Creative patience

While doing an interview in Madrid, an entrepreneur told me about his everyday effort to keep his business running. At a small restaurant in Buenos Aires, I enjoyed listening to its owner, telling me his stories as an entrepreneur. At a bakery in the heart of Vilnius, a half-French, half-Lithuanian couple worked tirelessly to serve their clients who were not impatient and were waiting to be served. Each of the stories seemed to contradict the messages we get from modern-day society: in order to attain recognition we need to get quick success from economic accumulation and social network visibility, as if people were always looking for their “big break”. But these weren’t stories from Wall Street, or about investing millions, or transitional speculations, or sub-prime mortgages…

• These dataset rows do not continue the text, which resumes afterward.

-- ==== Sys2Proof/Machine/Dispatch.lean ====
section
/-! DEFINITION. The dispatch of the commands: one arm per constructor. -/

namespace Sys2Proof.Machine
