-- ==== Sys2Proof/Certificates/Slice0/Obligations.lean ====
section
/-! DEFINITION. The statements for the provers. -/

set_option linter.unusedVariables false
open Sys2Proof Sys2Proof.Machine

/-- A step runs the command at the front of the queue on the state with the queue's rest (R588). -/
def Obligations.FrontCommandIsExecuted : Prop :=
  ∀ (c : Instr) (q : List Instr) (s : State), s.pending = c :: q → step s = exec c { s with pending := q }

/-- On an empty queue a powered engine counts one tick of the timing clock (the model's choice, log entry 6) (R125, R128). -/
def Obligations.EmptyQueueLetsATickPass : Prop :=
  ∀ s : State, s.pending = [] →
    (s.pw.phase ≠ .off → s.tu.d0.slewLeft = 0 → s.tu.d1.slewLeft = 0 →
      ∃ t, step s = .next t ∧ Only [.tu, .net] s t ∧ (s.net.mgmtWait = [] → t.net = s.net) ∧ td0 t = td0 s + s.tu.d0.inc ∧ td1 t = td1 s + s.tu.d1.inc) ∧
    (s.pw.phase = .off → step s = .next s)

/-- Every step answers a next state, takes one command from the queue and leaves the ordering code (R1, R588). -/
def Obligations.StepTakesOneCommandAndKeepsThePart : Prop :=
  ∀ s : State, ∃ t, step s = .next t ∧ t.pending = s.pending.tail ∧ t.code = s.code

/-- Every step keeps the reserved numbers and lowers no sequence number, attestation counter or anti-rollback counter (R508, R606, R610, R616, R617). -/
def Obligations.EveryStepKeepsTheReservedNumbers : Prop :=
  ∀ s : State, Reserved s → ∃ t, step s = .next t ∧ SafeStep s t

/-- The state after reset keeps the reserved numbers and waits for the supply with an empty queue (R508, R610, R616). -/
def Obligations.ResetReservesTheNumbers : Prop :=
  Reserved State.reset ∧ State.reset.pending = [] ∧ State.reset.pw.phase = .off ∧ State.reset.fio.fsSafe = true ∧
    State.reset.upc.psSafe = true ∧ State.reset.cmd.sessions = [] ∧ State.reset.evr.started = false ∧ td0 State.reset = 0

/-- Operand storage: a read gives what was written, other addresses are unchanged, the canonical form is kept (R349, R350). -/
def Obligations.SparseStorageReadsWhatWasWritten : Prop :=
  ∀ m : SMap, smWf m = true →
    (∀ a v, smWf (smSet m a v) = true ∧ smGet (smSet m a v) a = v ∧ ∀ b, b ≠ a → smGet (smSet m a v) b = smGet m b) ∧
    ∀ m' : SMap, smWf m' = true → (∀ a, smGet m a = smGet m' a) → m = m'

/-- A submitted event is held before the recorder starts, dropped and counted at a full queue, else queued in order (R27, R95, R515). -/
def Obligations.SubmittedEventIsHeldDroppedOrQueued : Prop :=
  ∀ (b : Block) (e : Event) (s : State), Only [.evr] s (emit b e s) ∧
    (s.evr.started = false → (emit b e s).evr = { s.evr with held := s.evr.held ++ [{ e with held := true }] }) ∧
    (s.evr.started = true → (s.evr.subq.filter (·.1 == b)).length < 16 →
      (emit b e s).evr = { s.evr with subq := s.evr.subq ++ [(b, { e with sub := td0 s })] }) ∧
    (s.evr.started = true → 16 ≤ (s.evr.subq.filter (·.1 == b)).length →
      (emit b e s).evr.subq = s.evr.subq ∧ (emit b e s).evr.lostCnt = satInc 32 s.evr.lostCnt ∧
      (emit b e s).evr.owed = true ∧ (emit b e s).evr.front = s.evr.front ∧ (emit b e s).evr.held = s.evr.held)

/-- A response carries the request's session, tag and opcode and leaves through its transport (R585, R588, R604). -/
def Obligations.AnswerCarriesTheRequestsNumbers : Prop :=
  ∀ (r : Req) (op : Nat) (st : Status) (s : State),
    (r.session = 0 ∨ s.cmd.sessions.any (fun x => x.num == r.session && x.transport == r.transport) = true) →
    Only [.cmd, .pads] s (answer r op st s) ∧
    (∃ p : Packet, (answer r op st s).cmd.out = s.cmd.out ++ [p] ∧ p.transport = r.transport ∧ p.session = r.session ∧
      p.tag = r.tag ∧ p.op = op ∧ p.status = st.toNat ∧ p.more = false ∧ p.unsol = false ∧ p.payload = []) ∧
    (answer r op st s).cmd.busyCnt = (if st = .busy then satInc 32 s.cmd.busyCnt else s.cmd.busyCnt) ∧
    (answer r op st s).cmd.sessions.map (·.num) = s.cmd.sessions.map (·.num)

/-- The start-up events complete: supply, firmware, self-tests, image, configuration, logic start, background check (R44, R54, R69, R72, R73, R74, R76, R78, R79, R82, R86, R89). -/
def Obligations.StartUpRowsComplete : Prop :=
  (∀ s : State, s.pw.phase = .off → ∃ t, exec .vmainGood s = .next t ∧ td0 t = 0 ∧
    t.pw.phase = (if s.pw.resetN = true then .romBoot else .inReset) ∧ (s.pw.resetN = true → t.boot.cause = 0) ∧
    t.code = s.code ∧ t.evr.log = s.evr.log ∧ t.img.user = s.img.user) ∧
  (∀ s : State, s.pw.phase = .romBoot →
    ∃ t, exec .firmwareStart s = .next t ∧
      (s.pw.pfailN = true → s.pw.vmainLow = false → Only [.pw, .boot, .evr] s t) ∧
      t.boot.fwaResult = (readSlot s.boot.fwA.bytes s).result ∧
      t.pw.phase = (if (readSlot s.boot.fwA.bytes s).result = 1 ∨ (readSlot s.boot.fwB.bytes s).result = 1 then .firmware
        else .romRecovery) ∧
      t.boot.slot = (if (readSlot s.boot.fwA.bytes s).result = 1 then 1
        else if (readSlot s.boot.fwB.bytes s).result = 1 then 2 else s.boot.slot)) ∧
  (∀ (failed slices : List Nat) (retain forces : Bool) (copies : Nat) (cals : List (Int × Int)) (s : State),
    s.pw.phase = .firmware →
    ∃ t, exec (.selftestComplete failed slices retain forces copies cals) s = .next t ∧ t.evr.started = true ∧
      (∀ k, k ∈ t.boot.failedTests ↔
        k ∈ failed ∨ (k = 7 ∧ slices ≠ []) ∨ (k = 5 ∧ (retain = true ∨ forces = true ∨ copies ≠ 0))) ∧
      t.pw.phase = (if [1, 2, 3, 4, 6].any (fun k => failed.contains k) then .halted else .imageSelect)) ∧
  (∀ s : State, s.pw.phase = .imageSelect → s.img.user = [] →
    ∃ t, exec .imageSelect s = .next t ∧ t.pw.phase = .configure ∧ t.img.source = 2 ∧ t.img.userStatus = 1 ∧
      t.img.cur = some factoryImage) ∧
  (∀ s : State, s.pw.phase = .imageSelect → s.img.user ≠ [] →
    ∃ t, exec .imageSelect s = .next t ∧ t.pw.phase = .configure ∧
      (∀ u, checkImage s s.img.user false = .ok u → t.img.source = 1 ∧ t.img.userStatus = 0 ∧ t.img.cur = some u) ∧
      (∀ st x, checkImage s s.img.user false = .error (st, x) →
        t.img.source = 2 ∧ t.img.userStatus = st ∧ t.img.cur = some factoryImage)) ∧
  (∀ s : State, s.pw.phase = .configure → s.img.act = none →
    ∃ t, exec .configurationComplete s = .next t ∧ t.pw.phase = .running ∧ t.gr.running = true ∧
      t.acq.wave = lastSlot s % 2 ^ 32 ∧ t.boot.protSince = td0 s) ∧
  (∀ s : State, running s = true → s.le.began = false → s.le.sec = none →
    ∃ t, exec .logicStart s = .next t ∧ Only [.le, .img, .evr] s t ∧ t.le = { s.le with began := true } ∧ t.img.leStart = 0) ∧
  (∀ s : State, running s = true → s.boot.slot = 1 → s.boot.fwbResult = 0 →
    ∃ t, exec .fwBChecked s = .next t ∧ Only [.boot, .evr] s t ∧
      t.boot = { s.boot with fwB := readSlot s.boot.fwB.bytes s, fwbResult := (readSlot s.boot.fwB.bytes s).result } ∧
      t.evr = (submit .boot 0x0108 (readSlot s.boot.fwB.bytes s).result s).evr)
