theorem tbStepCtl_kept (x0 : Nat) (x1 : State) :
    kept (tbStepCtl x0 x1).1 = kept x1 := by
  unfold tbStepCtl
  dsimp only
  split
  · rfl
  · generalize stepStatus _ _ _ = w
    cases w <;> first | rfl | simp only [applyStep_kept, kept_mk, kept_fold]

theorem tbQual_kept (x0 x1 : Nat) (x2 : State) :
    kept (tbQual x0 x1 x2).1 = kept x2 := by
  unfold tbQual
  repeat' split
  all_goals simp only [*, kept_mk, kept_fold, kept_ite, kept_ec_ite, ite_self, saveIncs_kept, leaveNever_kept, noteYear_kept, setQual_kept, clearDetAll_kept, updDom_kept]

theorem tbWrite_kept (x0 x1 : Nat) (x2 : State) :
    kept (tbWrite x0 x1 x2).1 = kept x2 := by
  unfold tbWrite
  repeat' split
  all_goals simp only [*, kept_mk, kept_fold, kept_ite, kept_ec_ite, ite_self, tbCount_kept, tbStepCtl_kept, latchAll_kept, kick_kept, tbHi_kept, tbQual_kept, tbLo_kept]

theorem idle_kept (x0 : State) :
    kept (idle x0) = kept x0 := by
  simp only [idle, kept_ite, ite_self, advance_kept, mgmtPump_kept]

theorem updDi_kept (x0 : Nat) (x1 : DigIn → DigIn) (x2 : State) :
    kept (updDi x0 x1 x2) = kept x2 := by
  simp only [updDi, kept_mk, kept_fold]

theorem updDo_kept (x0 : Nat) (x1 : DigOut → DigOut) (x2 : State) :
    kept (updDo x0 x1 x2) = kept x2 := by
  simp only [updDo, kept_mk, kept_fold]

theorem noteDi_kept (x0 : Nat) (x1 : State) :
    kept (noteDi x0 x1) = kept x1 := by
  simp only [noteDi, kept_mk, kept_fold, kept_ite, ite_self]

theorem diRecord_kept (x0 : Nat) (x1 x2 : Bool) (x3 : Nat) (x4 : State) :
    kept (diRecord x0 x1 x2 x3 x4) = kept x4 := by
  simp only [diRecord, binSet_kept]

theorem diRefresh_kept (x0 : Nat) (x1 : State) :
    kept (diRefresh x0 x1) = kept x1 := by
  simp only [diRefresh, diRecord_kept, noteDi_kept]

theorem fieldAdopt_kept (x0 x1 : Nat) (x2 : State) :
    kept (fieldAdopt x0 x1 x2) = kept x2 := by
  simp only [fieldAdopt, kept_mk, kept_fold, kept_ite, ite_self]

theorem driveAll_kept (x0 : State) :
    kept (driveAll x0) = kept x0 := by
  simp only [driveAll, kept_mk, kept_fold]

theorem fieldRestore_kept (x0 : State) :
    kept (fieldRestore x0) = kept x0 := by
  unfold fieldRestore
  repeat' (first | (simp only [*, kept_mk, kept_fold, kept_ite, kept_ec_ite, ite_self, raiseTrig_kept, clearDet_kept, refreshPads_kept, diRecord_kept, noteDi_kept, submit_kept]; done) | split | (with_reducible refine (kept_foldl _ _ _ ?_).trans ?_ <;> try intro _ _))

theorem fieldFrameStart_kept (x0 : State) :
    kept (fieldFrameStart x0) = kept x0 := by
  unfold fieldFrameStart
  repeat' (first
    | (simp only [*, kept_mk, kept_fold, kept_ite, kept_ec_ite, ite_self, fieldRestore_kept, updLaunch_kept]; done)
    | (simp only [kept_mk, kept_fold, kept_ite, kept_ec_ite, ite_self, fieldRestore_kept, updLaunch_kept, kept_foldl]; done)
    | split
    | (with_reducible refine serve_kept _ _ _ _ ?_; intro _)
    | (with_reducible refine serveWrite_kept _ _ _ ?_; intro _)
    | (dsimp only; split)
    | (with_reducible refine (kept_foldl _ _ _ ?_).trans ?_ <;> try intro _ _)
    | (simp only [kept_mk, kept_fold, kept_ite, kept_ec_ite, ite_self, fieldRestore_kept, updLaunch_kept]; first | split | (with_reducible refine serve_kept _ _ _ _ ?_; intro _) | (with_reducible refine (kept_foldl _ _ _ ?_).trans ?_ <;> try intro _ _))
    | (rename_i h; first | rw [kept_of_snd h] | rw [kept_of_fst h])
    | (rename_i h _; first | rw [kept_of_snd h] | rw [kept_of_fst h])
    | (rename_i h _ _; first | rw [kept_of_snd h] | rw [kept_of_fst h])
    | (dsimp only; rename_i h; first | rw [kept_of_snd h] | rw [kept_of_fst h])
    | (dsimp only; rename_i h _; first | rw [kept_of_snd h] | rw [kept_of_fst h])
    | (dsimp only; rename_i h _ _; first | rw [kept_of_snd h] | rw [kept_of_fst h]))

theorem fieldDownMissing_kept (x0 : State) :
    kept (fieldDownMissing x0) = kept x0 := by
  simp only [fieldDownMissing, kept_mk, kept_fold, driveAll_kept]

theorem fieldDownRx_kept (x0 : State) :
    kept (fieldDownRx x0) = kept x0 := by
  unfold fieldDownRx
  repeat' (first
    | (simp only [*, kept_mk, kept_fold, kept_ite, kept_ec_ite, ite_self, driveAll_kept, fieldAdopt_kept, updDo_kept]; done)
    | (simp only [kept_mk, kept_fold, kept_ite, kept_ec_ite, ite_self, driveAll_kept, fieldAdopt_kept, updDo_kept, kept_foldl]; done)
    | split
    | (with_reducible refine serve_kept _ _ _ _ ?_; intro _)
    | (with_reducible refine serveWrite_kept _ _ _ ?_; intro _)
    | (dsimp only; split)
    | (with_reducible refine (kept_foldl _ _ _ ?_).trans ?_ <;> try intro _ _)
    | (simp only [kept_mk, kept_fold, kept_ite, kept_ec_ite, ite_self, driveAll_kept, fieldAdopt_kept, updDo_kept]; first | split | (with_reducible refine serve_kept _ _ _ _ ?_; intro _) | (with_reducible refine (kept_foldl _ _ _ ?_).trans ?_ <;> try intro _ _))
    | (rename_i h; first | rw [kept_of_snd h] | rw [kept_of_fst h])
    | (rename_i h _; first | rw [kept_of_snd h] | rw [kept_of_fst h])
    | (rename_i h _ _; first | rw [kept_of_snd h] | rw [kept_of_fst h])
    | (dsimp only; rename_i h; first | rw [kept_of_snd h] | rw [kept_of_fst h])
    | (dsimp only; rename_i h _; first | rw [kept_of_snd h] | rw [kept_of_fst h])
    | (dsimp only; rename_i h _ _; first | rw [kept_of_snd h] | rw [kept_of_fst h]))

Now that I think of it, these stories had something in common, a leitmotiv: creative patience. Creative patience can be defined as the ability of a person to perform continuous small changes in their economic, personal and cultural life to achieve their long-term goals. In the case of these stories, creative ability was used to start, maintain, develop and give continuity to business.

Creativity as a means of survival in personal and business development. Creativity as an engine for change. Creativity as incremental innovation. Successive small steps that help improve the product, service or the way a firm is managed. This accumulation of incremental innovations allows a company to succeed, attract, retain and build customer loyalty.

But in order to make it succeed, creativity as incremental innovations requires a framework that goes beyond short-term goals. A framework to think, evaluate and make decisions. Patience is a prerequisite for incremental innovations.

So what’s the connection to the family firm?

The family business is an environment conducive to the development of creative patience. The stories mentioned at the beginning of this post were references to family firms. A father working with his son, brothers working in partnership, an entrepreneurial couple. The hidden feature, familiarity, doesn’t seem to be an alien concept in the framework of creative patience.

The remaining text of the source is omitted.